A critical flaw that is staggeringly serious has been uncovered by security researchers at Zimperium zLabs. A flaw which is reportedly the worst ever uncovered as an Android bug, according to a report in Forbes.
“All (Android) devices should be assumed to be vulnerable,” said Joshua Drake, vice president of platform research and exploitation at Zimperium while communicating to Forbes.
A clear threat
Drake warned that a simple multimedia text could trigger an attack wherein phones automatically parse the attack code even before the text is opened or viewed. This makes the exploit particularly dangerous in their stealth state, giving mobile users little or no chance to defend their data against such an attack.
“This happens even before the sound that you’ve received a message has even occurred,” Drake says, before adding: “That’s what makes it so dangerous. [It] could be absolutely silent. You may not even see anything.”
The researchers at Zimperium discovered that the flaw fundamentally exists in the default media playback tool built into the Android system, called Stagefright.
Stagefright, set to fright
Drake had reported the bugs to Google earlier this year in April.
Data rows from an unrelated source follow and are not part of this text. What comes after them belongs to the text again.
-- ==== Sys2Proof/Machine/Operands.lean ====
section
/-! DEFINITION. Every operand form (R55, R80, R87) and the tag operations (R18, R56). -/

namespace Sys2Proof.Machine

/-- The sides an arity needs (R19). -/
def sidesOf (a : Arity) : List Nat :=
  match a with
  | .trigger | .monadic => [0]
  | .dyadic => [0, 1]
  | .predicated => [0, 1, 2]

/-- Lane i of an IMM broadcast (R55). -/
def immLane (t : ET) (imm : BitVec 32) : Nat :=
  if etWidth t = 64 then (imm.signExtend 64).toNat else imm.toNat % 2 ^ etWidth t

/-- The integer i in a type's encoding (R55). -/
def laneIndex (t : ET) (i : Nat) : Nat :=
  if etIsFloat t then fround t 0 false (.ofInt i) else i % 2 ^ etWidth t

/-- Constant register KSEL of a context (R11). -/
def Elem.kreg (e : Elem) (ctx : Nat) (n : Nat) : Payload := lookupD 0 (8 * ctx + n) e.k
/-- State register n of a context (R11). -/
def Elem.sreg (e : Elem) (ctx : Nat) (n : Nat) : Payload := lookupD 0 (4 * ctx + n) e.st
/-- Write state register n of a context. -/
def Elem.setSreg (e : Elem) (ctx : Nat) (n : Nat) (v : Payload) : Elem := { e with st := setKey (4 * ctx + n) v e.st }

/-- The operand that a source code selects (R55); a token's payload for code 0. -/
def source (e : Elem) (ctx : Nat) (f : Fields) (code : BitVec 3) (tok : Option Token) : Payload :=
  let w := etWidth f.et
  match code.toNat with
  | 0 => (tok.map Token.pay).getD 0
  | 1 => packLanes w (List.replicate (etLanes f.et) (immLane f.et f.imm))
  | 2 => e.kreg ctx f.ksel.toNat
  | 3 => e.sreg ctx f.ssel.toNat
  | _ => packLanes w ((List.range (etLanes f.et)).map (laneIndex f.et))

/-- The operands of a set whose tokens are open (R80, R87): under AR 0 the left source is LSRC, under AR 1 the right one
is RSRC, under AR 2 and 3 both are tokens; `csrc` is XMOD[2:0] on MAD and FFMA, whose addend under CSRC 0 is the
predicate-side token. -/
def operands (e : Elem) (f : Fields) (set : ReadySet) (csrc : Option (BitVec 3)) : Opnds :=
  let c := match csrc with
    | some 0 => (set.p.map Token.pay).getD 0
    | some k => source e set.ctx f k none
    | none => 0
  { a := match f.ar with
      | .trigger => source e set.ctx f f.lsrc set.l
      | _ => (set.l.map Token.pay).getD 0
    b := match f.ar with
      | .trigger | .monadic => source e set.ctx f f.rsrc none
      | _ => (set.r.map Token.pay).getD 0
    c := c
    p := (set.p.map Token.pay).getD 0
    pOn := f.ar == .predicated && csrc != some 0
    xs := e.xs
    cbk := e.lat.cbk }

/-- The tag operation of TOP on a tag (R18, R56). -/
def tagOp (tagw : List Nat) (f : Fields) (t : Word64) : Word64 :=
  let k := (bitsAt f.mod 0 4).toNat
  match f.top.toNat with
  | 1 | 2 => setField tagw k 0 t
  | 3 => setField tagw k ((getField tagw k t + 1) % 2 ^ fieldW tagw k) t
  | 4 => setBits t 55 (bitsAt f.mod 0 3)
  | 5 => setBits t 58 (bitsAt f.mod 0 6)
  | _ => t

/-- Does the tag operation wrap a field (R122)? -/
def tagWraps (tagw : List Nat) (f : Fields) (t : Word64) : Bool :=
  let k := (bitsAt f.mod 0 4).toNat
  f.top == 3 && getField tagw k t + 1 == 2 ^ fieldW tagw k

/-- The key of a tag for field f: that field set to 0 (R125, R133). -/
def keyOf (tagw : List Nat) (k : Nat) (t : Word64) : Word64 := setField tagw k 0 t

end Sys2Proof.Machine
end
He even sent his patches over to Google in order to fix the bug(s).
“Basically, within 48 hours I had an email telling me that they had accepted all of the patches I sent them, which was great,” Drake told NPR. “You know, that’s a very good feeling.”
Google has already created patches to fix the vulnerability and has sent out patches to vendors and manufacturers. However, fixes and patches haven’t been rolled out by the hardware companies yet and this leaves nearly all Android devices vulnerable, according to Drake.
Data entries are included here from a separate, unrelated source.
-- ==== Sys2Proof/Machine/Snapshot.lean ====
section
/-! DEFINITION. The snapshot areas of a launch (R380, R381): where they lie, what a scan writes in them, and what a restore reads back
(R383). State that R381 gives a place and no layout is written as free bytes and kept beside the area (log 41). -/

namespace Sys2Proof.Machine

/-! ## The areas (R380) -/

/-- The size of a member's snapshot area (R380). -/
def Region.areaSize (g : Region) : Nat :=
  let n := 8192 + 16384 * (g.ports.length + g.elems.length) + 266240 * g.tiles.length
  (n + 65535) / 65536 * 65536

/-- The areas taken from a world's pool. -/
def State.areasOf (s : State) (w : BitVec 8) : List (Nat × Nat) := (s.launches.filter fun l => l.world == w).flatMap Launch.areas

/-- The first address, in 64 KiB steps, where an area fits among those taken (R380). -/
def firstFit (taken : List (Nat × Nat)) (size ending : Nat) : Nat → Nat → Option Nat
  | 0, _ => none
  | fuel + 1, a =>
    if a + size > ending then none
    else
      match taken.find? fun t => decide (a < t.1 + t.2 ∧ t.1 < a + size) with
      | none => some a
      | some t => firstFit taken size ending fuel (t.1 + t.2)

/-- Take areas for the members of a launch, first fit in ascending address; none when the pool lacks room. -/
def takeAreas (base ending : Nat) : List (Nat × Nat) → List Region → Option (List (Nat × Nat))
  | _, [] => some []
  | taken, g :: gs =>
    match firstFit taken g.areaSize ending (taken.length + 1) base with
    | none => none
    | some a => (takeAreas base ending (taken ++ [(a, g.areaSize)]) gs).map fun as => (a, g.areaSize) :: as

/-- The areas that a launch's world has room for; none without a pool. -/
def State.allocAreas (s : State) (l : Launch) : Option (List (Nat × Nat)) :=
  let reg := s.reg (0x6000 + 16 * l.world.toNat)
  let size := (bitsAt (s.reg (0x6008 + 16 * l.world.toNat)) 0 32).toNat * 65536
  let base := (bitsAt reg 16 36).toNat * 65536
  if bitAt reg 0 then takeAreas base (base + size) (s.areasOf l.world) l.members else none

/-! ## The header -/

/-- The header of a snapshot area up to its port table (R381), as (offset, bytes). The seal generation stands in bytes 8 to 11 of the
field at 0x0C00. (DESIGN CHOICE, log 41.) -/
def snapHeader (s : State) (l : Launch) (g : Region) (kind : Nat) : List (Nat × List Byte) :=
  let cause := l.frozenBy.map fun q => q.1.toNat + 1024 * q.2.toNat
  let closing := if l.committed < l.closedSpans then 2 ^ 32 else 0
  let reqs := g.ctxReqs.map fun q => leBytes 8 q.addr.toNat ++ leBytes 8 (match q.drain with
    | some o => o + 8
    | none => 0)
  let mask := l.held.zipIdx.foldl (fun a q => if q.1.active.isSome then a + 2 ^ q.2 else a) 0
  [(0x0000, leBytes 4 0x5758534E ++ leBytes 2 1 ++ [BitVec.ofNat 8 kind, 0]),
   (0x0008, leBytes 4 l.handle.toNat ++ leBytes 4 l.world.toNat),
   (0x0010, toBytes g.idReg 8),
   (0x0018, toBytes g.image 8),
   (0x0020, leBytes 8 (if kind = 0 then cause.getD 0 else 0)),
   (0x0028, toBytes s.laygen 8),
   (0x0030, leBytes 8 (l.openSpan + closing)),
   (0x0038, toBytes g.ctxReg 8),
   (0x0040, (g.ctxCfg.take 8).flatMap fun a => toBytes a 8),
   (0x0080, (reqs.take 8).flatten),
   (0x0100, (List.range 512).flatMap fun k => toBytes (lookupD (0 : Word32) k g.census) 4),
   (0x0900, (List.range 64).flatMap fun c => leBytes 4 (g.adm c)),
   (0x0A00, (List.range 64).flatMap fun c => leBytes 8 (lookupD 0 c g.stall)),
   (0x0C00, leBytes 2 mask ++ leBytes 6 0 ++ toBytes l.sl.gen 4 ++ leBytes 4 0),
   (0x1000, g.coltab.flatMap fun e => toBytes e 32),
   (0x1800, g.ports.flatMap fun p => toBytes p.word 8)]

/-! ## Element records -/

/-- One entry of a token list: a token image with its place, slot, side and order (R381), and its seal (R405). -/
def tokenEntry (place slot side order : Nat) (t : Token) : List Byte :=
  let e := match t.sl with
    | some k => if k.epoch then 2 ^ 31 else 0
    | none => 0
  let tail := match t.sl with
    | some k => leBytes 8 (k.seq.toNat + 2 ^ 32 * k.prod.toNat)
    | none => leBytes 8 0
  toBytes t.pay 32 ++ toBytes t.tag 8 ++ toBytes t.hdr 4 ++
    leBytes 4 (place + 2 ^ 8 * slot + 2 ^ 16 * side + 2 ^ 18 * order + e) ++ tail ++ leBytes 8 0

/-- The tokens of an element with their places: 0 matching store, 1 ready queue, 2 output queue, 3 input (R381, R396); what stands in the
landing is in its tile. -/
def Elem.placed (e : Elem) : List (Nat × Nat × Nat × Token) :=
  (e.store.filter fun n => !n.landed).map (fun n => (0, n.slot, n.side, n.tok)) ++
    (e.pend ++ e.ready).flatMap (fun r => r.toks.map fun t => (1, r.slot, t.side, t)) ++
    e.out.filterMap (fun o => match o with
      | .tok t => some (2, t.slot, t.side, t)
      | _ => none) ++
    e.held.flatMap fun r => r.toks.map fun t => (3, r.slot, t.side, t)

/-- The tokens that an element has sent and that still travel: place 4, the link buffers. -/
def Region.linked (g : Region) (e : Elem) : List (Nat × Nat × Nat × Token) :=
  (g.links.filter fun k => k.src == .site e.x e.y).map fun k => (4, k.tok.slot, k.tok.side, k.tok)

/-- The colours, by bit, for which a participant has a sticky bit that no sweep has read (R180). -/
def Region.sticky (g : Region) (src : Src) (bit : Delta → Bool) : Word64 :=
  (List.range 64).foldl (fun a c => if g.deltas.any fun d => d.src == src && d.key % 64 == c && bit d then a ||| BitVec.ofNat 64 (2 ^ c) else a) 0

/-- Bytes that the spec does not lay out. -/
def freeBytes (move a n : Nat) : List Byte := (List.range n).map fun i => Config.snapByte move (a + i)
Here’s how a potential hack could work:
- Attackers could create a text or a short multimedia video embedded into a text along with hidden malware in it before texting it to your number.
- The automatic ‘parsing’ happens now. In other words, the default SMS application instantly processes the embedded video to keep them instantly accessible at a trigger’s notice in the phone’s memory. The malware is now embedded into the phone.
- From this, the malicious hacker or attacker could potentially take complete control over the phone.
Such a comprehensive hack would allow the attacker to:
- Copy data including emails, texts, stored credit card data and encrypted passwords.
- Take control of the microphone on the phone to record every conversation.
- Take control of the camera on the phone to monitor every move.
Hardware manufacturers are expected to take the vulnerability seriously and roll out the patches soon, according to security researchers. We’ll keep you updated on this developing story.